[TASK MATERIAL Boundary: Start]
@[simp] theorem State.modPort_held (s : State) (f : Port → Port) : (s.modPort f).held = s.held := rfl
@[simp] theorem State.modPort_tb (s : State) (f : Port → Port) : (s.modPort f).tb = s.tb := rfl
@[simp] theorem State.modPort_tmpl (s : State) (f : Port → Port) : (s.modPort f).tmpl = s.tmpl := rfl
@[simp] theorem State.modPort_det (s : State) (f : Port → Port) : (s.modPort f).det = s.det := rfl
@[simp] theorem State.modPort_ctl (s : State) (f : Port → Port) : (s.modPort f).ctl = s.ctl := rfl
@[simp] theorem State.modPort_dp (s : State) (f : Port → Port) : (s.modPort f).dp = s.dp := rfl
@[simp] theorem State.modPort_en (s : State) (f : Port → Port) : (s.modPort f).en = s.en := rfl
@[simp] theorem State.modPort_su (s : State) (f : Port → Port) : (s.modPort f).su = s.su := rfl
@[simp] theorem State.modPort_line (s : State) (f : Port → Port) : (s.modPort f).line = s.line := rfl
@[simp] theorem State.modPort_ep (s : State) (f : Port → Port) : (s.modPort f).ep = s.ep := rfl
@[simp] theorem State.modPort_cap (s : State) (f : Port → Port) : (s.modPort f).cap = s.cap := rfl
@[simp] theorem State.modPort_fm (s : State) (f : Port → Port) : (s.modPort f).fm = s.fm := rfl
@[simp] theorem State.modPort_port (s : State) (f : Port → Port) : (s.modPort f).port = f s.port := rfl
@[simp] theorem State.modPort_inst (s : State) (f : Port → Port) : (s.modPort f).inst = s.inst := rfl
@[simp] theorem State.modPort_draws (s : State) (f : Port → Port) : (s.modPort f).draws = s.draws := rfl
@[simp] theorem State.modPort_pending (s : State) (f : Port → Port) : (s.modPort f).pending = s.pending := rfl

@[simp] theorem State.modInst_held (s : State) (f : Instant → Instant) : (s.modInst f).held = s.held := rfl
@[simp] theorem State.modInst_tb (s : State) (f : Instant → Instant) : (s.modInst f).tb = s.tb := rfl
@[simp] theorem State.modInst_tmpl (s : State) (f : Instant → Instant) : (s.modInst f).tmpl = s.tmpl := rfl
@[simp] theorem State.modInst_det (s : State) (f : Instant → Instant) : (s.modInst f).det = s.det := rfl
@[simp] theorem State.modInst_ctl (s : State) (f : Instant → Instant) : (s.modInst f).ctl = s.ctl := rfl
@[simp] theorem State.modInst_dp (s : State) (f : Instant → Instant) : (s.modInst f).dp = s.dp := rfl
@[simp] theorem State.modInst_en (s : State) (f : Instant → Instant) : (s.modInst f).en = s.en := rfl
@[simp] theorem State.modInst_su (s : State) (f : Instant → Instant) : (s.modInst f).su = s.su := rfl
@[simp] theorem State.modInst_line (s : State) (f : Instant → Instant) : (s.modInst f).line = s.line := rfl
@[simp] theorem State.modInst_ep (s : State) (f : Instant → Instant) : (s.modInst f).ep = s.ep := rfl
@[simp] theorem State.modInst_cap (s : State) (f : Instant → Instant) : (s.modInst f).cap = s.cap := rfl
@[simp] theorem State.modInst_fm (s : State) (f : Instant → Instant) : (s.modInst f).fm = s.fm := rfl
@[simp] theorem State.modInst_port (s : State) (f : Instant → Instant) : (s.modInst f).port = s.port := rfl
@[simp] theorem State.modInst_inst (s : State) (f : Instant → Instant) : (s.modInst f).inst = f s.inst := rfl
@[simp] theorem State.modInst_draws (s : State) (f : Instant → Instant) : (s.modInst f).draws = s.draws := rfl
@[simp] theorem State.modInst_pending (s : State) (f : Instant → Instant) : (s.modInst f).pending = s.pending := rfl

end Sys2Proof.Machine
end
[TASK MATERIAL Boundary: End]
| WHAT THE TASK REQUIRES |
Above are some records; copy each line there that contains "held".

| RESPONSE |
@[simp] theorem State.modPort_held (s : State) (f : Port → Port) : (s.modPort f).held = s.held := rfl
@[simp] theorem State.modInst_held (s : State) (f : Instant → Instant) : (s.modInst f).held = s.held := rfl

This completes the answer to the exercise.